Transcribe exactly everything in the data below from the line containing "(.taken, s) => s" down to the line containing "s.pts.reqs.any (fun q", both lines included and nothing further.
━━━ DATASET RECORDS
-- ==== Sys2Proof/Machine/HostPort.lean ====
section
/-! DEFINITION. The host port's commands (R231 to R251), posted writes on their way to their targets, and the commands of the USB
function (R370 to R376). -/

namespace Sys2Proof.Machine

/-- A host command starts: LINES takes the configured width, 3 acting as 0 (R232, R258), and the response before it has been taken, or is no
longer waited for. -/
def State.hostStart (s : State) : State :=
  (s.p HST_STAT.LINES (s.g HST_CFG.LINES % 3)).bm (fun b => { b with inResp := none, await := none })

/-- A host command whose CRC is right and that Sluice can take, carried out by `act`; else answered CRC or DOWN, with what its response holds after
STATUS (R233, R235, R237). -/
def State.hostCmd (s : State) (crcOk : Bool) (fill : List Byte) (act : State → State) : State :=
  let s := s.hostStart
  if s.flag HST_CFG.CRC ∧ !crcOk then (s.count HST_CRC_ERR.off).hostAnswer stCRC fill
  else if !s.domOn 6 then s.hostAnswer stDOWN fill
  else act s

/-! ### Reads (R240 to R244) -/

/-- The lowest free TAG of the delayed-read table. -/
def State.freeTag (s : State) : Option Nat := (List.range 64).find? (fun t => !s.brg.dr.any (fun e => e.tag == t))

/-- The response waits, at most to an instant, for what a command needs (R240, R246). -/
def State.hostAwait (s : State) (w : HostWait) (due : Int) : State := s.bm (fun b => { b with await := some (w, due) })

/-- A read of the host carried out as far as it goes; its response waits for its end up to `due`. With the table full it waits for an
entry (R240). -/
def State.hostIssue (s : State) (addr len : Nat) (once : Bool) (due : Int) : State :=
  match s.freeTag with
  | none => s.hostAwait (.entry addr len once) due
  | some tag => ((s.bm (fun b => { b with dr := b.dr ++ [s.newRead tag addr len once] })).hostAwait (.read tag) due).drGo tag

/-- The bytes of a READ that the prefetch buffer holds whole (R244); none once 10 µs have passed, or while a write posted earlier has not
drained, for which every read waits (R242). -/
def State.pfHit (s : State) (addr len : Nat) : Option (List Byte) :=
  match s.brg.pf with
  | none => none
  | some (t, at_, d) =>
    let off := adOff addr
    if s.absNs - at_ < 10000 ∧ s.brg.posted = [] ∧ s.isHere addr ∧ adSpace addr = 0 ∧ off / 256 = t ∧ off % 256 + len ≤ 256 ∧ (Machine.readForm hostM off len).isSome then
      some (slice d (off % 256) len)
    else none

/-- HOST_READ (R233, R240, R243, R244). -/
def hostRead (addr : BitVec 64) (len : Nat) (crcOk : Bool) (s : State) : State :=
  s.hostCmd crcOk (bytesBE 1 0xFF) (fun s =>
    let a := addr.toNat
    match s.pfHit a len with
    | some d =>
      let s := s.bm (fun b => { b with pf := none })
      (s.prefetch a len).hostAnswer stOK (bytesBE 1 0xFF ++ d)
    | none =>
      let s := if s.brg.pf.isSome then s.pfDrop else s
      let st := s.readForm a len false
      if st ≠ stOK then (s.accErr hostM 0 a st).hostAnswer st (bytesBE 1 0xFF)
      else s.hostIssue a len false (s.absNs + s.waitNs))

/-- HOST_READ_ONCE (R233, R243). -/
def hostReadOnce (addr : BitVec 64) (len : Nat) (crcOk : Bool) (s : State) : State :=
  s.hostCmd crcOk (bytesBE 1 0xFF) (fun s =>
    let st := s.readForm addr.toNat len true
    if st ≠ stOK then (s.accErr hostM 0 addr.toNat st).hostAnswer st (bytesBE 1 0xFF)
    else s.hostIssue addr.toNat len true (s.absNs + s.waitNs))

/-- HOST_CLAIM (R241, R243). -/
def hostClaim (tag : Fin 256) (crcOk : Bool) (s : State) : State :=
  s.hostCmd crcOk (bytesBE 1 0xFF) (fun s =>
    let t := tag.val
    match s.drEnt t with
    | none => s.hostAnswer stNOTAG (bytesBE 1 0xFF)
    | some e =>
      match e.done with
      | none => if e.doubt then s.hostAnswer stDOUBT (bytesBE 1 t) else s.hostAnswer stRETRY (bytesBE 1 t)
      | some (st, at_) =>
        if 1000000 * (e.window : Int) ≤ s.absNs - at_ then s.hostAnswer stNOTAG (bytesBE 1 0xFF)
        else
          ((s.freeDr t).bm (fun b => { b with inResp := some e })).hostAnswer st (bytesBE 1 t ++ (if st = stOK then e.data else [])))

/-- HOST_STATUS (R233, R237): answered in every power state. -/
def hostStatus (crcOk : Bool) (s : State) : State :=
  let s := s.hostStart
  if s.flag HST_CFG.CRC ∧ !crcOk then (s.count HST_CRC_ERR.off).hostAnswer stCRC []
  else s.hostAnswer stOK (bytesBE 4 (s.found hostM HST_STAT.off).toNat ++ bytesBE 4 (s.found hostM HST_ATTN.off).toNat)

/-- HOST_BAD_OPCODE (R233, R235). -/
def hostBadOpcode (s : State) : State := (s.hostStart.count HST_OPC_ERR.off).hostAnswer stOPCODE []

/-- HOST_ABORT (R238): the entry whose data the response carries, or was to carry, is unclaimed again; a read that the response waits for
runs on in an entry that no host holds the TAG of. DESIGN CHOICE: a command that still waits for an entry or for room has done
nothing, and is not carried out. -/
def hostAbort (phase : HostPhase) (s : State) : State :=
  let s := s.count HST_ABORT_CNT.off
  match phase with
  | .command => s.hostStart
  | _ => s.bm (fun b => { b with inResp := none, await := none, dr := b.dr ++ b.inResp.toList })

/-! ### Posted writes (R246, R247) -/

/-- The status that refuses a WRITE as it is posted (R246); 0 for none. A register offset of space 0x01 that no register has is refused here
(R27). -/
def State.postCheck (s : State) (addr len : Nat) : Nat :=
  if !s.isHere addr ∧ (s.routeOf addr).isNone then stADDR
  else
    ((pieces addr len).map (fun p =>
      let st := remoteForm 1 (adSpace p.1) (adOff p.1) p.2 (decide (0xFF00 ≤ adNode p.1))
      if st = stOK ∧ adSpace p.1 = 1 ∧ (List.range (p.2 / 4)).any (fun k => (regRow (adOff p.1 + 4 * k)).isNone) then stADDR else st)).find?
        (· != stOK) |>.getD stOK

/-- The bytes of the pieces of a WRITE. -/
def pieceData (addr : Nat) (data : List Byte) : List (Nat × List Byte) :=
  (pieces addr data.length).map (fun p => (p.1, (data.drop (p.1 - addr)).take p.2))

/-- A WRITE posted (R246), where the buffer has room for every piece. -/
def State.post (s : State) (a : Nat) (data : List Byte) : State :=
  let ps := pieceData a data
  let first := s.g BRG_PW_SEQ.NEXT
  let ents := ps.zipIdx.map (fun p =>
    ({ pw := (first + p.2) % 65536, addr := p.1.1, data := p.1.2, flow := s.routeOf a, since := s.absNs, handed := false } : PwEnt))
  let s := s.bm (fun b => { b with
    await := none, posted := b.posted ++ ents, unres := b.unres ++ ents.map (fun e => (e.pw, e.addr)) })
  let s := (s.p BRG_PW_SEQ.NEXT (first + ps.length)).pwSync
  s.hostAnswer stOK (bytesBE 2 first ++ bytesBE 1 ps.length)

/-- Whether the posted-write buffer has room for the pieces of a WRITE. -/
def State.postRoom (s : State) (a : Nat) (data : List Byte) : Bool := decide (s.brg.posted.length + (pieceData a data).length ≤ 256)

/-- HOST_WRITE (R246): posted whole or refused whole; without room the response waits for it up to WAIT. The PWSEQ of a response that posts nothing
is a free value. -/
def hostWrite (addr : BitVec 64) (data : List Byte) (crcOk : Bool) (s : State) : State :=
  let (v, s) := s.free
  let refused := bytesBE 2 v ++ bytesBE 1 0
  s.hostCmd crcOk refused (fun s =>
    let a := addr.toNat
    let st := s.postCheck a data.length
    if st ≠ stOK then (s.accErr hostM 1 a st).hostAnswer st refused
    else if s.postRoom a data then s.post a data
    else s.hostAwait (.room a data) (s.absNs + s.waitNs))

/-- Whether a write is applied here as state, and so waits for every earlier one (R247). -/
def State.stateTarget (s : State) (addr : Nat) : Bool :=
  s.isHere addr && !(adSpace addr == 0 && decide (adOff addr < 0x400000) && s.writeRow (adOff addr / 16) != 0)

/-- A piece of a write handed to its target (R247, R375); for another node, on the flow of its route. -/
def State.handPiece (s : State) (m : Master) (addr : Nat) (data : List Byte) (path : Path) (flow : Option Nat) : Served × State :=
  if s.isHere addr then s.localWrite m addr data path
  else
    match s.remoteItem m.mid.val 1 addr data path flow with
    | (.done st d, s) => (.done st d, s.accErr m 1 addr st)
    | r => r

/-- POSTED_WRITE_DRAIN (R247): the next posted entry handed to its target. -/
def postedWriteDrain (s : State) : State :=
  match s.brg.posted.find? (fun e => !e.handed) with
  | none => s
  | some e =>
    if !s.domOn 6 ∨ (s.stateTarget e.addr && s.brg.posted.head?.any (fun h => h.pw != e.pw)) then s
    else
      let mark := fun (s : State) => s.bm (fun b => { b with
        posted := b.posted.map (fun x => if x.pw = e.pw then { x with handed := true } else x) })
      match (mark s).handPiece hostM e.addr e.data (.posted e.pw) e.flow with
      | (.done st _, s) => s.pathDone (.posted e.pw) st
      | (.taken, s) => s
      | (.wait, _) => s

/-- Whether the request of a host read waits at a window behind the ring side (R250). -/
def State.readPassed (s : State) (tag : Nat) : Bool :=
  s.pts.reqs.any (fun q => q.who == .reader (.dr tag) &&
    (s.winHead q.window).any (fun h => h.who != .reader (.dr tag) && ringSide h.who))

/-- Whether a host read that has issued nothing is passed over by the ring side (R250, R251). -/
def State.readHeldOff (s : State) (tag : Nat) : Bool := (s.drEnt tag).any (fun e => e.data.isEmpty) && s.readPassed tag

/-- Whether the ring side has an item waiting at what a posted entry needs (R250): the point engine's bridge port, a Cistern's write port,
or a window. -/
def State.pieceHeldOff (s : State) (addr : Nat) : Bool :=
  let sp := adSpace addr
  s.flow.inb.any (fun e => e.wait.any (fun it =>
    adSpace it.addr == sp && (sp == 0 || (sp == 2 && it.addr / 4096 % 256 == addr / 4096 % 256)))) ||
    (sp == 4 && (s.winHead (adOff addr / 2 ^ 32)).any (fun h => ringSide h.who))

/-- HOST_BACKOFF (R251): the ring side has held for WAIT what the host's access needs. A read not yet issued is answered RETRY with TAG 0xFF; with
no TAG, the posted entry at the head stays there. -/
def hostBackoff (tag : Option (Fin 64)) (s : State) : State :=
  match tag with
  | none =>
    match s.brg.posted.head? with
    | some e =>
      if !s.domOn 6 ∨ e.handed ∨ !s.pieceHeldOff e.addr ∨ s.absNs - e.since < s.waitNs then s
      else
        (s.bm (fun b => { b with posted := b.posted.map (fun x => if x.pw = e.pw then { x with since := s.absNs } else x) })).count
          BRG_BACKOFF_CNT.off
    | none => s
  | some t =>
    if !s.readHeldOff t.val ∨ !s.brg.await.any (fun w => w.1 == .read t.val && decide (w.2 ≤ s.absNs)) then s
    else
      let s := { s with pts := { s.pts with reqs := s.pts.reqs.filter (fun q => q.who != WinFor.reader (.dr t.val)) } }
      (((s.freeDr t.val).bm (fun b => { b with await := none })).count BRG_BACKOFF_CNT.off).hostAnswer stRETRY (bytesBE 1 0xFF)

/-- The command that the host port has in hand as time passes (R240, R246): it takes the entry or the room that has come free; at the end of
WAIT it is answered RETRY with the read's TAG, or BUSY. A read held off by the ring side is left to HOST_BACKOFF. -/
def State.hostTick (s : State) : State :=
  match s.brg.await with
  | none => s
  | some (.read tag, due) =>
    if s.absNs < due ∨ s.readHeldOff tag then s
    else
      match s.drEnt tag with
      | some e => ((s.setDr { e with retried := true }).bm (fun b => { b with await := none })).hostAnswer stRETRY (bytesBE 1 tag)
      | none => s.bm (fun b => { b with await := none })
  | some (.entry a len once, due) =>
    if s.freeTag.isSome then s.hostIssue a len once due
    else if s.absNs < due then s
    else (s.bm (fun b => { b with await := none })).hostAnswer stBUSY (bytesBE 1 0xFF)
  | some (.room a d, due) =>
    if s.postRoom a d then s.post a d
    else if s.absNs < due then s
    else
      let (v, s) := s.free
      (s.bm (fun b => { b with await := none })).hostAnswer stBUSY (bytesBE 2 v ++ bytesBE 1 0)

/-! ### USB commands (R371, R373 to R376) -/

/-- Whether EP2 takes a command now (R371). -/
def State.ep2Ready (s : State) : Bool :=
  s.usbRuns && s.ust4 == ubConfigured && decide (s.usb.resps.length < 4) && s.usb.write.isNone && s.usb.read.isNone

/-- The pieces of the WRITE in progress handed on in order, as far as they can (R247, R375). -/
def State.usbHand (s : State) : Nat → State
  | 0 => s
  | fuel + 1 =>
    match s.usb.pieces.find? (fun e => !e.handed) with
    | none => s
    | some e =>
      if s.stateTarget e.addr && s.usb.pieces.head?.any (fun h => h.useq != e.useq) then s
      else
        let mark := fun (s : State) => s.um (fun u => { u with
          pieces := u.pieces.map (fun x => if x.useq = e.useq then { x with handed := true } else x) })
        match (mark s).handPiece usbM e.addr e.data (.usb e.useq) (s.routeOf e.addr) with
        | (.done st _, t) => (t.pathDone (.usb e.useq) st).usbHand fuel
        | (.taken, t) => t.usbHand fuel
        | (.wait, _) => s

/-- USB_WRITE (R375): the last data packet of a WRITE arrives; its pieces are submitted, or the WRITE is refused whole. -/
def usbWrite (tag : BitVec 16) (addr : BitVec 64) (data : List Byte) (s : State) : State :=
  if !s.ep2Ready then s
  else
    let a := addr.toNat
    let s := s.traffic USB_RX_BYTES_LO.off (16 + data.length)
    let st := s.postCheck a data.length
    if st ≠ stOK then (s.accErr usbM 1 a st).usbRespond ⟨st, tag.toNat, 0, 0, [], a, false, false⟩
    else
      let ps := pieceData a data
      let first := s.g USB_FN_SEQ.NEXT
      let ents := ps.zipIdx.map (fun p => (⟨(first + p.2) % 65536, p.1.1, p.1.2, false⟩ : UPiece))
      let s := s.um (fun u => { u with
        pieces := u.pieces ++ ents, unres := u.unres ++ ents.map (fun e => (e.useq, e.addr)),
        write := some (tag.toNat, first, ps.length) })
      ((s.p USB_FN_SEQ.NEXT (first + ps.length)).usbSync).usbHand 6

/-- USB_WRITE_ACK (R375): the last packet is acknowledged once every piece has been applied or accepted. -/
def usbWriteAck (s : State) : State :=
  let s := s.usbHand 6
  match s.usb.write with
  | none => s
  | some (tag, first, n) =>
    if !s.usbRuns ∨ s.usb.pieces ≠ [] then s
    else (s.um (fun u => { u with write := none })).usbRespond ⟨stOK, tag, first, n, [], 0, false, false⟩

/-- A USB read begun, or refused (R376). -/
def State.usbIssue (s : State) (tag : BitVec 16) (addr len : Nat) (once : Bool) : State :=
  if !s.ep2Ready then s
  else
    let s := s.traffic USB_RX_BYTES_LO.off 16
    let st := s.readForm addr len once
    if st ≠ stOK then (s.accErr usbM 0 addr st).usbRespond ⟨st, tag.toNat, 0, 0, [], addr, false, st == stADDR⟩
    else (s.um (fun u => { u with read := some (s.newRead tag.toNat addr len once) })).usbGo

/-- USB_READ (R376). -/
def usbRead (tag : BitVec 16) (addr : BitVec 64) (len : Nat) (s : State) : State := s.usbIssue tag addr.toNat len false

/-- USB_READ_ONCE (R243, R376). -/
def usbReadOnce (tag : BitVec 16) (addr : BitVec 64) (len : Nat) (s : State) : State := s.usbIssue tag addr.toNat len true

/-- USB_BAD_COMMAND (R373): an unknown opcode, a reserved bit set, or a transfer shorter than its block gives. -/
def usbBadCommand (tag : BitVec 16) (s : State) : State :=
  if !s.ep2Ready then s else (s.count USB_CMD_ERR.off).usbRespond ⟨stOPCODE, tag.toNat, 0, 0, [], 0, false, false⟩

end Sys2Proof.Machine
end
━━━━━━
__ANSWER__:
      | (.taken, s) => s
      | (.wait, _) => s

/-- Whether the request of a host read waits at a window behind the ring side (R250). -/
def State.readPassed (s : State) (tag : Nat) : Bool :=
  s.pts.reqs.any (fun q => q.who == .reader (.dr tag) &&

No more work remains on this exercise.